The first ever attempt to challenge the constitutionality of an Islamic Syariah(Shariah) ban on cross-dressing has been dismissed by the secular High Court in the Negeri Sembilan province of Malaysia.

Article 3 of the Constitution of Malaysia establishes Islam as the “religion of the Federation.”  Under the “dual” legal system ordained by Article 121(1A) of the Constitution of Malaysia, “secular” laws apply to all citizens and Islamic or Shariah laws apply only to those professing the Islamic faith (about 2/3rds of a total of 29 million Malaysians are Muslims).  Penalties for cross-dressing are determined by individual states.  In Negeri Sembilan, where the case was heard, convicted offenders may be imprisoned for up to 6 months, fined as much as $325 or both.

Four Muslim transsexuals had challenged the Islamic law that bars them from dressing as women, on the grounds of non-discrimination and freedom of expression. They allege that the court’s unfavorable ruling sets a dangerous precedent, in as much as it stipulates that state-enacted Islamic law overrides fundamental liberties guaranteed under the Constitution.

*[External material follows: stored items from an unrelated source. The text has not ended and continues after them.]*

-- ==== Sys2Proof/Machine/Script.lean ====
section
/-! DEFINITION. Runs of many ticks, and the command-script notation of R82, R83 (spec/30_encoding.md): the lines, the
words they stand for, the pseudo-commands, and a host that executes a script (log 15). -/

namespace Sys2Proof.Machine

/-- `n` ticks, stopping where a step stops. -/
def ticks : Nat → State → Result
  | 0, s => .next s
  | n + 1, s =>
    match step s with
    | .next t => ticks n t
    | .fault r => .fault r
    | .refused r => .refused r

/-- What the host drives `k` ticks from now. -/
def pinsAt (s : State) (k : Nat) : TickIn := s.inputs.getD k TickIn.quiet

/-- One line of a command script (R82). Numbers are as written; a seed of the signed forms may be negative. -/
inductive ScriptLine where
  /-- `INIT seed, mask`. -/
  | init (seed mask : Nat)
  /-- `INITD seed`. -/
  | initd (seed : Nat)
  /-- `INITS seed, mask`. -/
  | inits (seed : Int) (mask : Nat)
  /-- `INITSD seed`. -/
  | initsd (seed : Int)
  /-- `GEN length`. -/
  | gen (length : Nat)
  /-- `RAW word`. -/
  | raw (word : Nat)
  /-- `RESET`. -/
  | reset
deriving DecidableEq, Repr

/-- A number that a 32-bit operand field holds. Wider seeds and lengths cannot be presented (R77, R190). -/
def fitsField (n : Nat) : Bool := decide (n < 2 ^ 32)

/-- A seed that a signed form's field holds: a 32-bit number, or a negative one down to `-2^31` (R82). -/
def fitsSigned (n : Int) : Bool := decide (-(2 ^ 31) ≤ n) && decide (n < 2 ^ 32)

/-- The line can be written: its numbers fit their fields. -/
def ScriptLine.wf : ScriptLine → Bool
  | .init seed mask => fitsField seed && fitsField mask
  | .initd seed => fitsField seed
  | .inits seed mask => fitsSigned seed && fitsField mask
  | .initsd seed => fitsSigned seed
  | .gen length => fitsField length
  | .raw word => decide (word < 2 ^ 68)
  | .reset => true

/-- The line's fields put together as R82 tabulates them. The operand fields take the numbers as they are where
`ScriptLine.wf` holds; `ScriptLine.word` asks for no others. -/
def ScriptLine.fields : ScriptLine → Option CmdWord
  | .init seed mask => some (packCmd 4#4 (BitVec.ofNat 32 seed) (BitVec.ofNat 32 mask))
  | .initd seed => some (packCmd 5#4 (BitVec.ofNat 32 seed) 0#32)
  | .inits seed mask => some (packCmd 6#4 (BitVec.ofInt 32 seed) (BitVec.ofNat 32 mask))
  | .initsd seed => some (packCmd 7#4 (BitVec.ofInt 32 seed) 0#32)
  | .gen length => some (packCmd 8#4 (BitVec.ofNat 32 length) 0#32)
  | .raw word => some (BitVec.ofNat 68 word)
  | .reset => none

/-- The command word a line transfers (R82); `RESET` transfers none. Neither does a line with a number that its field
cannot hold (a seed, mask or length of 2^32 or more, a negative seed below -2^31, a raw word of 2^68 or more): R190 says
such a seed cannot be presented, and how a host reduces it the spec leaves open (N7), so the model reduces nothing
(DESIGN CHOICE, log 17). -/
def ScriptLine.word (l : ScriptLine) : Option CmdWord := if l.wf then l.fields else none

/-- The pseudo-commands of R83, named after DOC1's operations. -/
inductive Pseudo where
  /-- `CONSTRUCT seed` and `CONSTRUCT seed, mask`. -/
  | construct (seed : Int) (mask : Option Nat)
  /-- `KEYSTREAM n`. -/
  | keystream (n : Nat)
  /-- `ENCRYPT n`. -/
  | encrypt (n : Nat)
  /-- `DECRYPT n`. -/
  | decrypt (n : Nat)
deriving DecidableEq, Repr

/-- The expansion of a pseudo-command (R83). -/
def Pseudo.expand : Pseudo → ScriptLine
  | .construct seed none => if 0 ≤ seed then .initd seed.toNat else .initsd seed
  | .construct seed (some mask) => if 0 ≤ seed then .init seed.toNat mask else .inits seed mask
  | .keystream n => .gen n
  | .encrypt n => .gen n
  | .decrypt n => .gen n

/-- What a host that executes a script drives at a tick, and the lines left after it. It waits, ready for bits, while
the block is busy; it transfers a command when `cmd_ready` = 1; it holds `rst` for one tick for `RESET` (log 15). At a
line that has no word it transfers nothing, ever (DESIGN CHOICE, log 17). -/
def hostMove (lines : List ScriptLine) (s : State) : TickIn × List ScriptLine :=
  match lines with
  | [] => ({ TickIn.quiet with ksReady := true }, [])
  | l :: rest =>
    if s.phase.busy then ({ TickIn.quiet with ksReady := true }, l :: rest)
    else if l = .reset then ({ TickIn.quiet with rst := true }, rest)
    else
      match l.word with
      | none => ({ TickIn.quiet with ksReady := true }, l :: rest)
      | some w =>
        if cmdReady s then ({ TickIn.quiet with cmdValid := true, cmd := w, ksReady := true }, rest)
        else ({ TickIn.quiet with ksReady := true }, l :: rest)

/-- A `GEN` that a script has transferred, and how many of its bits the host has taken (R167). -/
structure Request where
  /-- The length it asked for. -/
  length : Nat
  /-- The bit transfers since, up to the next `GEN`. -/
  taken : Nat
deriving DecidableEq, Repr

/-- A block whose host executes a script. -/
structure ScriptRun where
  /-- The lines not yet executed. -/
  lines : List ScriptLine
  /-- The block. -/
  block : State
  /-- The `GEN`s the script has transferred, the latest first. -/
  requests : List Request
  /-- A fault was recorded in some configuration of the run so far, its first included (R205). A reset of the block
  does not clear this. -/
  everFaulted : Bool
deriving DecidableEq, Repr

/-- A fault is recorded in the configuration (R205). -/
def faultRecorded (s : State) : Bool := decide (s.fcause ≠ 0#2)

/-- The run of a script from a state, before its first tick. -/
def ScriptRun.start (lines : List ScriptLine) (s : State) : ScriptRun where
  lines := lines
  block := s
  requests := []
  everFaulted := faultRecorded s

/-- The requests after a tick at which the block is in `s`: a transferred `GEN` (`RAW` lines included; one that faults
too) is a new request; a bit transferred is the latest request's. -/
def recordTick (s : State) (requests : List Request) : List Request :=
  if commandTransfer s ∧ cmdOp s.pins.cmd = 8#4 then
    { length := (cmdA s.pins.cmd).toNat, taken := 0 } :: requests
  else if bitTransfer s then
    match requests with
    | [] => []
    | q :: rest => { q with taken := q.taken + 1 } :: rest
  else requests

/-- One tick of a block whose host executes a script. -/
def scriptTick (r : ScriptRun) : Host.Outcome ScriptRun Fault Refusal :=
  match step (withPins (hostMove r.lines r.block).1 r.block) with
  | .next t => .next {
      lines := (hostMove r.lines r.block).2
      block := t
      requests := recordTick (withPins (hostMove r.lines r.block).1 r.block) r.requests
      everFaulted := r.everFaulted || faultRecorded t }
  | .fault f => .fault f
  | .refused f => .refused f

/-- `n` ticks of it. -/
def runScript : Nat → ScriptRun → Host.Outcome ScriptRun Fault Refusal
  | 0, r => .next r
  | n + 1, r =>
    match scriptTick r with
    | .next t => runScript n t
    | .fault f => .fault f
    | .refused f => .refused f

/-- Every `GEN` the script has transferred has had all its bits transferred (R167). -/
def ScriptRun.delivered (r : ScriptRun) : Bool := r.requests.all fun q => decide (q.taken = q.length)

end Sys2Proof.Machine
end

The ruling can also be perhaps misconstrued as a judicial endorsement of the ordeals faced by Malaysia’s transsexual community on a daily basis, including police and societal harassment.  This further compounds the problems of stigmatization caused by the criminalization on sodomy in Malaysia, with a maximum penalty of 20 years of imprisonment.

As regards non-Muslims, there is currently no legislation permitting or even governing the legal change of gender by transsexuals.  The legal vacuum has led to a morass of conflicting judicial decisions. In 2003, a court decision permitted a transsexual woman to change the gender indicated in her National Registration Identity Card, which must be carried by Malayasians at all times.  However, in another case in 2005, in another case, the court refused to amend the gender of a transsexual in the identity card, and said that the litigant’s remedy lay in appealing to Parliament.